Hans G. Hornung is an emeritus C. L. "Kelly" Johnson Professor of Aeronautics and former Director of the Guggenheim Aeronautical Laboratory of the California Institute of Technology (GALCIT). He received his bachelor (1960) and master (1962) degrees from the University of Melbourne and his Ph.D. degree (1965) in Aeronautics from Imperial College, London.
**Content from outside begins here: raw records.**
/-- Decode raises a Fatal exactly for a `jr` that is not held, with a misaligned register. -/
theorem resolve_rawSlot_eq_error_iff {f : Fault} :
    resolve (rawSlot params s.ifid) s.regsAfterWriteback s w = .error f ↔
      ∃ rs rt rd shamt, s.instrInDecode = some (.jr rs rt rd shamt) ∧ ¬ s.Stalls s.ifid.instr ∧
        (s.decodeRead rs).toNat % 4 ≠ 0 ∧ f = .misalignedJumpRegister (s.decodeRead rs) := by
  constructor
  · intro h
    obtain ⟨hhazard, hsrc, -⟩ := resolve_error h
    obtain ⟨rs, rt, rd, shamt, hi⟩ := instrInDecode_eq_jr_of_jumpSrc hsrc
    have hz : ¬ s.Stalls s.ifid.instr := State.not_stalls_iff.mpr hhazard
    rw [resolve_rawSlot_of_jr hi hz] at h
    split at h
    case isTrue hm =>
      exact ⟨rs, rt, rd, shamt, hi, hz, misaligned_eq_true.mp hm, (Except.error.inj h).symm⟩
    case isFalse => cases h
  · rintro ⟨rs, rt, rd, shamt, hi, hz, hm, rfl⟩
    rw [resolve_rawSlot_of_jr hi hz, if_pos (misaligned_eq_true.mpr hm)]

/-- Decode raises no Fatal exactly when the register of a `jr` that is not held is aligned. -/
theorem resolve_rawSlot_ok_iff :
    (∃ front, resolve (rawSlot params s.ifid) s.regsAfterWriteback s w = .ok front) ↔
      ∀ rs rt rd shamt, s.instrInDecode = some (.jr rs rt rd shamt) → ¬ s.Stalls s.ifid.instr →
        (s.decodeRead rs).toNat % 4 = 0 := by
  constructor
  · rintro ⟨front, hfront⟩ rs rt rd shamt hi hz
    by_contra hm
    rw [resolve_rawSlot_eq_error_iff.mpr ⟨rs, rt, rd, shamt, hi, hz, hm, rfl⟩] at hfront
    cases hfront
  · intro haligned
    cases hr : resolve (rawSlot params s.ifid) s.regsAfterWriteback s w with
    | ok front => exact ⟨front, rfl⟩
    | error f =>
      obtain ⟨rs, rt, rd, shamt, hi, hz, hm, -⟩ := resolve_rawSlot_eq_error_iff.mp hr
      exact absurd (haligned rs rt rd shamt hi hz) hm

end

/-! ## The Fatal of MemoryAccess (R158, R301) -/

section
variable {s : State} {f : Fault}

theorem State.loadResult_eq_error_iff :
    s.loadResult = .error f ↔
      s.exmem.ctl.memRead = true ∧ ¬ s.mem.inBounds s.exmem.aluResult ∧ f = .outOfBounds .load s.exmem.aluResult := by
  constructor
  · intro h
    unfold State.loadResult at h
    split at h
    case isFalse => cases h
    case isTrue hr =>
      split at h
      · cases h
      · exact ⟨hr, Memory.read_eq_none.mp ‹_›, (Except.error.inj h).symm⟩
  · rintro ⟨hr, hb, rfl⟩
    exact State.loadResult_outside hb hr

theorem State.storeResult_eq_error_iff :
    s.storeResult = .error f ↔
      s.exmem.ctl.memWrite = true ∧ ¬ s.mem.inBounds s.exmem.aluResult ∧ f = .outOfBounds .store s.exmem.aluResult := by
  constructor
  · intro h
    unfold State.storeResult at h
    split at h
    case isFalse => cases h
    case isTrue hw =>
      split at h
      · cases h
      · exact ⟨hw, Memory.write_eq_none.mp ‹_›, (Except.error.inj h).symm⟩
  · rintro ⟨hw, hb, rfl⟩
    exact State.storeResult_outside hb hw

/-- With the address outside the image the load completes only by reading nothing. -/
theorem State.loadResult_ok_iff_of_outside (hb : ¬ s.mem.inBounds s.exmem.aluResult) :
    (∃ v, s.loadResult = .ok v) ↔ s.exmem.ctl.memRead = false := by
  cases hr : s.exmem.ctl.memRead with
  | true => simp [State.loadResult_outside hb hr]
  | false => simp [State.loadResult, hr]

/-- MemoryAccess raises a Fatal exactly for an access outside the image; load and store have one address, so the store raises its
own only where nothing is read. -/
theorem State.access_error_iff :
    s.loadResult = .error f ∨ (∃ v, s.loadResult = .ok v) ∧ s.storeResult = .error f ↔
      ¬ s.mem.inBounds s.exmem.aluResult ∧
        ((s.exmem.ctl.memRead = true ∧ f = .outOfBounds .load s.exmem.aluResult) ∨
          (s.exmem.ctl.memRead = false ∧ s.exmem.ctl.memWrite = true ∧ f = .outOfBounds .store s.exmem.aluResult)) := by
  rw [State.loadResult_eq_error_iff, State.storeResult_eq_error_iff]
  by_cases hb : s.mem.inBounds s.exmem.aluResult
  · simp only [hb, not_true_eq_false, false_and, and_false, or_self]
  · simp only [State.loadResult_ok_iff_of_outside hb, hb, not_false_eq_true, true_and]

end

/-! ## The first Fatal met ends the cycle (R305) -/

/-- Every Fatal a cycle can end in, in the order of the stages. -/
theorem clockCycle_eq_fault_iff {d : Slot} {s : State} {f : Fault} :
    clockCycle d s = .fault f ↔
      (¬ s.FetchOk ∧ f = .outOfBounds .fetch s.pc) ∨
      (s.FetchOk ∧
        (resolve d s.regsAfterWriteback s s.fetched = .error f ∨
          (∃ front, resolve d s.regsAfterWriteback s s.fetched = .ok front) ∧
            (s.loadResult = .error f ∨ (∃ v, s.loadResult = .ok v) ∧ s.storeResult = .error f))) := by
  by_cases hf : s.FetchOk
  case neg =>
    rw [clockCycle_of_not_fetchOk hf]
    simp only [hf, Host.Outcome.fault.injEq, eq_comm, not_false_eq_true, true_and, false_and, or_false]
  simp only [hf, not_true_eq_false, false_and, false_or, true_and]
  constructor
  · intro h
    rw [clockCycle, State.read_fetched hf] at h
    dsimp only at h
    split at h <;> rename_i hr
    · exact .inl (Host.Outcome.fault.inj h ▸ hr)
    split at h <;> rename_i hl
    · exact .inr ⟨⟨_, hr⟩, .inl (Host.Outcome.fault.inj h ▸ hl)⟩
    split at h <;> rename_i hs
    · exact .inr ⟨⟨_, hr⟩, .inr ⟨⟨_, hl⟩, Host.Outcome.fault.inj h ▸ hs⟩⟩
    · cases h
  · rintro (hr | ⟨⟨front, hr⟩, ha⟩)
    · exact clockCycle_of_resolve_error hf hr
    · exact clockCycle_of_access_error hf hr ha

/-- Settles O38: the stages are asked in order, and each stage's Fatal is the one of its own condition. -/
theorem fatalConditionsAndTheirPriority : Obligations.FatalConditionsAndTheirPriority := by
  intro s f
  rw [step_eq_clockCycle_rawSlot, clockCycle_eq_fault_iff, resolve_rawSlot_eq_error_iff, resolve_rawSlot_ok_iff,
    State.access_error_iff]

end Sys2Proof.Machine
end

-- Proofs of the statements about reset, cycle 1 and the ports (70_reset_and_hazards.md rules R340 to R345, R365).
section
namespace Sys2Proof.Machine

/-! ## The core at reset (R340, R341) -/

section
variable (s : State)

theorem State.read_resetCore (r : RegId) : RegFile.read s.resetCore.regs r = 0 := Vector.getElem_replicate r.isLt

/-- Held at reset, the core stays as it is. -/
theorem State.resetCore_resetCore : s.resetCore.resetCore = s.resetCore := rfl

theorem State.instrInDecode_resetCore : s.resetCore.instrInDecode = none := rfl

theorem State.resetCore_dataOk : s.resetCore.DataOk := Controls.NoAccess.dataOk Controls.noAccess_zero

theorem wordIndex_pcReset : wordIndex Config.pcReset = 1024 := by decide

theorem State.fetchOk_resetCore : s.resetCore.FetchOk ↔ 1025 ≤ s.mem.words := by
  change wordIndex Config.pcReset < s.mem.words ↔ _
  rw [wordIndex_pcReset, Nat.lt_iff_add_one_le]

theorem State.fetched_resetCore : s.resetCore.fetched = s.mem.wordAt 1024 := congrArg s.mem.wordAt wordIndex_pcReset

theorem State.decodeRead_resetCore (r : RegId) : s.resetCore.decodeRead r = 0 := s.read_resetCore r

theorem wordSlot_zero : wordSlot params 0 Controls.zero = Slot.zero := by decide

/-- Decode makes an all-zero ID/EX of the bubble in IF/ID: the fields of the word 0 are 0, and so are the registers. -/
theorem State.decoded_resetCore : s.resetCore.decoded s.resetCore.ifid.instr Controls.zero = IdEx.zero := by
  rw [State.decoded, State.decodeRead_resetCore, State.decodeRead_resetCore]
  exact congrArg (IdEx.mk · 0 0) wordSlot_zero

theorem State.op1_resetCore : s.resetCore.op1 = 0 := forward_zero _ _ _

theorem State.rtOperand_resetCore : s.resetCore.rtOperand = 0 := forward_zero _ _ _

theorem State.op2_resetCore : s.resetCore.op2 = 0 := s.rtOperand_resetCore

/-- Execute makes an all-zero EX/MEM of the bubble in ID/EX. -/
theorem State.execute_resetCore : s.resetCore.execute = ExMem.zero := by
  rw [State.execute, State.op1_resetCore, State.op2_resetCore, State.rtOperand_resetCore]
  rfl
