-- ==== Sys2Proof/Machine/Fft.lean ====
section
/-! DEFINITION. The FFT butterfly engine (43_fft.md): ST.FFT (R190), radix-2 decimation in time, in place. -/

namespace Sys2Proof.Machine

/-- `bitrev(i)` on `L` bits (R188): bit `b` of `i` becomes bit `L - 1 - b`. -/
def bitrev : Nat → Nat → Nat
  | 0, _ => 0
  | L + 1, i => (i % 2) * 2 ^ L + bitrev L (i / 2)

/-- The work arrays `(fre, fim)`. -/
abbrev Spectrum := List Int × List Int

/-- The load with zero padding (R189). `bitrev` is its own inverse (R188), so element `j` receives input `bitrev(j)`. -/
def fftLoad (c : Config) (x : Nat → Int) : Spectrum :=
  ((List.range c.NFFT).map fun j => if bitrev c.LOG2N j < c.W then x (bitrev c.LOG2N j) else 0,
    (List.range c.NFFT).map fun _ => 0)

/-- `tr` and `ti` of R190: the two products combined at full width and shifted once (R191). -/
def twiddleProduct (wr wi br bi : Int) : Int × Int := (asr (wr * br - wi * bi) 15, asr (wr * bi + wi * br) 15)

/-- One butterfly on elements `a` and `b = a + half` with twiddle number `j` (R190). -/
def butterfly (c : Config) (j a b : Nat) (z : Spectrum) : Spectrum :=
  let p := twiddleProduct (tableAt c.TW_RE j) (tableAt c.TW_IM j) (z.1.getD b 0) (z.2.getD b 0)
  ((z.1.set a (z.1.getD a 0 + p.1)).set b (z.1.getD a 0 - p.1),
    (z.2.set a (z.2.getD a 0 + p.2)).set b (z.2.getD a 0 - p.2))

/-- Pass `s` of R190: blocks `k = 0, m, 2m, ...`, inside each `t = 0..half-1`. -/
def fftPass (c : Config) (s : Nat) (z : Spectrum) : Spectrum :=
  (List.range (c.NFFT / 2 ^ s)).foldl (fun z b =>
    (List.range (2 ^ s / 2)).foldl (fun z t =>
      butterfly c (t * (c.NFFT / 2 ^ s)) (b * 2 ^ s + t) (b * 2 ^ s + t + 2 ^ s / 2) z) z) z

/-- The load and the `LOG2N` passes of R190, on input samples `x`. -/
def fftOf (c : Config) (x : Nat → Int) : Spectrum :=
  (List.range c.LOG2N).foldl (fun z s => fftPass c (s + 1) z) (fftLoad c x)

/-- `ST.FFT` (R190): no saturation, always OK (R192). -/
def execStFft (s : State) : Result :=
  .next ({ s with
    fre := (fftOf s.cfg.val fun i => (s.frameAt i).toInt).1
    fim := (fftOf s.cfg.val fun i => (s.frameAt i).toInt).2 }.advance .power)

end Sys2Proof.Machine
end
He worked in the Aeronautical Research Laboratories, Melbourne (1962-63, and 1965-1967), and in the Physics Department of the Australian National University (1967-1980), with a sabbatical year as a Humboldt Fellow in Darmstadt, Germany, 1974. In 1980 he accepted an offer to head the Institute for Experimental Fluid Mechanics of the DLR in Göttingen, Germany. He left Germany in 1987 to serve as the director of GALCIT. During his time at GALCIT he oversaw the construction of three large facilities: the T5 hypervelocity shock tunnel, the John Lucas Adaptive-Wall Wind Tunnel, and a supersonic Ludwieg tube.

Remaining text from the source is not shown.